WHAT THE TASK ASKS: Scan the material for the word "other", then return every line where it appears.

╔══

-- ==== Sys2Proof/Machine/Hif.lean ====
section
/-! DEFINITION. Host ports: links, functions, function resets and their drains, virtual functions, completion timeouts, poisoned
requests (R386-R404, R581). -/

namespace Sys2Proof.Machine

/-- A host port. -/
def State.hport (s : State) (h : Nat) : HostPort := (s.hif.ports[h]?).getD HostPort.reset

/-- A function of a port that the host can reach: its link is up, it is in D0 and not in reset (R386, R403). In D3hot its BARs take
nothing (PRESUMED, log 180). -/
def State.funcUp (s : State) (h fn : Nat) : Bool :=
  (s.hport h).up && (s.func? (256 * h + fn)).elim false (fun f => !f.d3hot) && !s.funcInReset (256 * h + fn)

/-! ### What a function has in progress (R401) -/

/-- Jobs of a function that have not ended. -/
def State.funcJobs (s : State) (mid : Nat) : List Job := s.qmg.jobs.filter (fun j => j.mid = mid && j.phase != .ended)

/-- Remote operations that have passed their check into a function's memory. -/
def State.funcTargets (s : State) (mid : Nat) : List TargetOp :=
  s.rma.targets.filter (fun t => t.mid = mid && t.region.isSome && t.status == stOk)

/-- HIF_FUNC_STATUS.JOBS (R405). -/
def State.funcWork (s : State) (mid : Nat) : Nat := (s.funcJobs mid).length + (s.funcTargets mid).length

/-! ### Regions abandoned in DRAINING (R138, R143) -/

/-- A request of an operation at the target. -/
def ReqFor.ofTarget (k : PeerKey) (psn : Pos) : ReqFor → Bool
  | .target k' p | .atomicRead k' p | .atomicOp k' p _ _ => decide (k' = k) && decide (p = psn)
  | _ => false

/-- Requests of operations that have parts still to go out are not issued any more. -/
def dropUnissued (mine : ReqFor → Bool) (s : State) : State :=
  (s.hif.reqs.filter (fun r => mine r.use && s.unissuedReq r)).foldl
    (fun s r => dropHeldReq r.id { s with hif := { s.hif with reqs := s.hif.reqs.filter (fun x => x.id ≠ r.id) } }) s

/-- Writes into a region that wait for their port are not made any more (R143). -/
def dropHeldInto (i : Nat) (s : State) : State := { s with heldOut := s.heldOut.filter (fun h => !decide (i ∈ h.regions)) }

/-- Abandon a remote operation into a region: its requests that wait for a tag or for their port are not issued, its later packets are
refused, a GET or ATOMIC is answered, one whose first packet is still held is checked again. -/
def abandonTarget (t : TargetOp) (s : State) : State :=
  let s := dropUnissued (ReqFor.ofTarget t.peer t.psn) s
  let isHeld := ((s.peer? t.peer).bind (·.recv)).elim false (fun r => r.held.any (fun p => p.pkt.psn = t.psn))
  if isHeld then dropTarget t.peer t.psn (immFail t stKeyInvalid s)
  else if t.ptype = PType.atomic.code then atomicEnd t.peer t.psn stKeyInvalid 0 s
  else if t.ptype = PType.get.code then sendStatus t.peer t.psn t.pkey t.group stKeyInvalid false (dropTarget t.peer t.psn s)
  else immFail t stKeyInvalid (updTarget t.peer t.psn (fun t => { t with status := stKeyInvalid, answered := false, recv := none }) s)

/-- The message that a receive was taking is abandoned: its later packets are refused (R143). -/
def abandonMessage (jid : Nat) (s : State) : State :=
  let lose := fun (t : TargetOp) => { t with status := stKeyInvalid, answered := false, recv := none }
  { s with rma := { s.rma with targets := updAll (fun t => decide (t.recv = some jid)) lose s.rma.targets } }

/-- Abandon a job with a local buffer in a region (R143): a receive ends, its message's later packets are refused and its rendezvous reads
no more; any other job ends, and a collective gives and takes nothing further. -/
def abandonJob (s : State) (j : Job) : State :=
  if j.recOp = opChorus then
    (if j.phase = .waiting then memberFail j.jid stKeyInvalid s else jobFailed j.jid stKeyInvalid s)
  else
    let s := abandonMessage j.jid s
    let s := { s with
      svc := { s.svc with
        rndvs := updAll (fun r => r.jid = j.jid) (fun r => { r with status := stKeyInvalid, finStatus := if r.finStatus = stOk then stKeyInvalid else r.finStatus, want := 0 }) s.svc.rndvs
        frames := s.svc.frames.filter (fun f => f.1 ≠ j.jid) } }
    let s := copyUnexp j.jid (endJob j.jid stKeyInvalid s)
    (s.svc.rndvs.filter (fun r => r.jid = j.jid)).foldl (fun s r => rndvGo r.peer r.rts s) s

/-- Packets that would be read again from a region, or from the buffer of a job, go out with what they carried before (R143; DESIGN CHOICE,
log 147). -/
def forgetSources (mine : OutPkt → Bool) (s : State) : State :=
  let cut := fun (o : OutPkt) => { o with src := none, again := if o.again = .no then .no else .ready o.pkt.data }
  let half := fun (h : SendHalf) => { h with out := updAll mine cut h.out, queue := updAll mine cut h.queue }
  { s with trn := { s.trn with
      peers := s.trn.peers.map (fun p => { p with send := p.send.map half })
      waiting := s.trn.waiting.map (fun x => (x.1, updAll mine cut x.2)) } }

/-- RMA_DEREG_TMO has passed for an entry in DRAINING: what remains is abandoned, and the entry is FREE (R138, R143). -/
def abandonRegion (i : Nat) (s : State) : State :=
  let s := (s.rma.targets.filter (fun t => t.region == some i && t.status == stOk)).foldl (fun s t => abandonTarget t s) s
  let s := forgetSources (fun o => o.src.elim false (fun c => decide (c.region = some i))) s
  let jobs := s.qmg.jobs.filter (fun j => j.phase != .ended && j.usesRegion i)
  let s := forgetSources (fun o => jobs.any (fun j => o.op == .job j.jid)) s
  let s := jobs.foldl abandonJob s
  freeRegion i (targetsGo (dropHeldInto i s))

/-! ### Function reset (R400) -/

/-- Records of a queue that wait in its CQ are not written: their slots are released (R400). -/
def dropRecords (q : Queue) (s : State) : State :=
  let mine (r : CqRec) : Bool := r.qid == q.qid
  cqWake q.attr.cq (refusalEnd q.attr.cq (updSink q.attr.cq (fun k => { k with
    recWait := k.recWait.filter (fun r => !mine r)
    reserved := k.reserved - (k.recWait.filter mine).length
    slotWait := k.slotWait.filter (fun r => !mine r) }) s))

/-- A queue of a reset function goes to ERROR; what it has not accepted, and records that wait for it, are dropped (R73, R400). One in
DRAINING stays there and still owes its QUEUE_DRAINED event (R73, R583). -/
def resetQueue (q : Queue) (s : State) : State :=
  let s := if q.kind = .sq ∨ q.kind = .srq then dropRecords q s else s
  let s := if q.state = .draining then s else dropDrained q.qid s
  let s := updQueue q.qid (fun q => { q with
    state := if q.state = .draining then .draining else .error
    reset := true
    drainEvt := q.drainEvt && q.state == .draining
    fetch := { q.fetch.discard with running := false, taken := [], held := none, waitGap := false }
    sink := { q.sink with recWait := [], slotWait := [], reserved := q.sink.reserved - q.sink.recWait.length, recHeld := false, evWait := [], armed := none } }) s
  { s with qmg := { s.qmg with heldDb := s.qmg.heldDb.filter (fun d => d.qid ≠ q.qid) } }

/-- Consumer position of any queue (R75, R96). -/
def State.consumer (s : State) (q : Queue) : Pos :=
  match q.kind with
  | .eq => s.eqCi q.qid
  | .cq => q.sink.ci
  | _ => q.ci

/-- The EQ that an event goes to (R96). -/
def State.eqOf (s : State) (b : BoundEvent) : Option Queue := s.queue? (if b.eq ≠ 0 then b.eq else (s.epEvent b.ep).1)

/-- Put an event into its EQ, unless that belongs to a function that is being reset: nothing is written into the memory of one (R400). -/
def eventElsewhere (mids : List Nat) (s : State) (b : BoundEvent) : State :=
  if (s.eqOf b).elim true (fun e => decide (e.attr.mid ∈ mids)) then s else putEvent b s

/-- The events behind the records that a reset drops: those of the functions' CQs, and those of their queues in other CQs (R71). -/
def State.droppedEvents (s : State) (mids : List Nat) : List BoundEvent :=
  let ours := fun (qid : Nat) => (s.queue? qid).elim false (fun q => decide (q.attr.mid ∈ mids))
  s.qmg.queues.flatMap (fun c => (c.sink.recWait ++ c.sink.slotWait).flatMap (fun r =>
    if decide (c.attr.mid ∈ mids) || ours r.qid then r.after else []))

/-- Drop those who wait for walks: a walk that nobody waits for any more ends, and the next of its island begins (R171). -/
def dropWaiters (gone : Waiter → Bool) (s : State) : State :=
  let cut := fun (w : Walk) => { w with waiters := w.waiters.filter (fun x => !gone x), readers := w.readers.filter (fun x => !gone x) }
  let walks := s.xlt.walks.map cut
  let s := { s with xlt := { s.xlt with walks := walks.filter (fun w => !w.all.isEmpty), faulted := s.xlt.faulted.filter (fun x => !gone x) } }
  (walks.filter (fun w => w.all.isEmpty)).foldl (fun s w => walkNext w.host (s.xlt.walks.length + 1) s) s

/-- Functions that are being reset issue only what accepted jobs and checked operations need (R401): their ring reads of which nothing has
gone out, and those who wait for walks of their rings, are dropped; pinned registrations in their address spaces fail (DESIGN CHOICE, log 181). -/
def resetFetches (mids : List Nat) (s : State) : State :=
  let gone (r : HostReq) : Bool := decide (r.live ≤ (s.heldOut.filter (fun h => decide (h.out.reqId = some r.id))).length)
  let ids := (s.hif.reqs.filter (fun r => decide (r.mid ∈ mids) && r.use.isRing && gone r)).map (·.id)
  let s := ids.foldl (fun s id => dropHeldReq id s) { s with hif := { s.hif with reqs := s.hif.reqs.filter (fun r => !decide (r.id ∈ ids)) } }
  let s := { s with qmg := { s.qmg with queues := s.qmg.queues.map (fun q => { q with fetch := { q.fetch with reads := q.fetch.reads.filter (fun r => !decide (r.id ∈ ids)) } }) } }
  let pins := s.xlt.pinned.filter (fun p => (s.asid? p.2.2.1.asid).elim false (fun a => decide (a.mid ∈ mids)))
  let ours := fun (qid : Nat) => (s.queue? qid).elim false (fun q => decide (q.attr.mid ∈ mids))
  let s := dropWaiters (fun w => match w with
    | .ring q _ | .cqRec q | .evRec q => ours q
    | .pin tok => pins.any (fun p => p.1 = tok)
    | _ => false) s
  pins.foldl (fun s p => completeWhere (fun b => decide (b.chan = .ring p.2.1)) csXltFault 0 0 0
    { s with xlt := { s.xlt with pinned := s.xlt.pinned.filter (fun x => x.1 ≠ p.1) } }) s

╚══

EXERCISE OUTPUT:
no more; any other job ends, and a collective gives and takes nothing further. -/
/-- The events behind the records that a reset drops: those of the functions' CQs, and those of their queues in other CQs (R71). -/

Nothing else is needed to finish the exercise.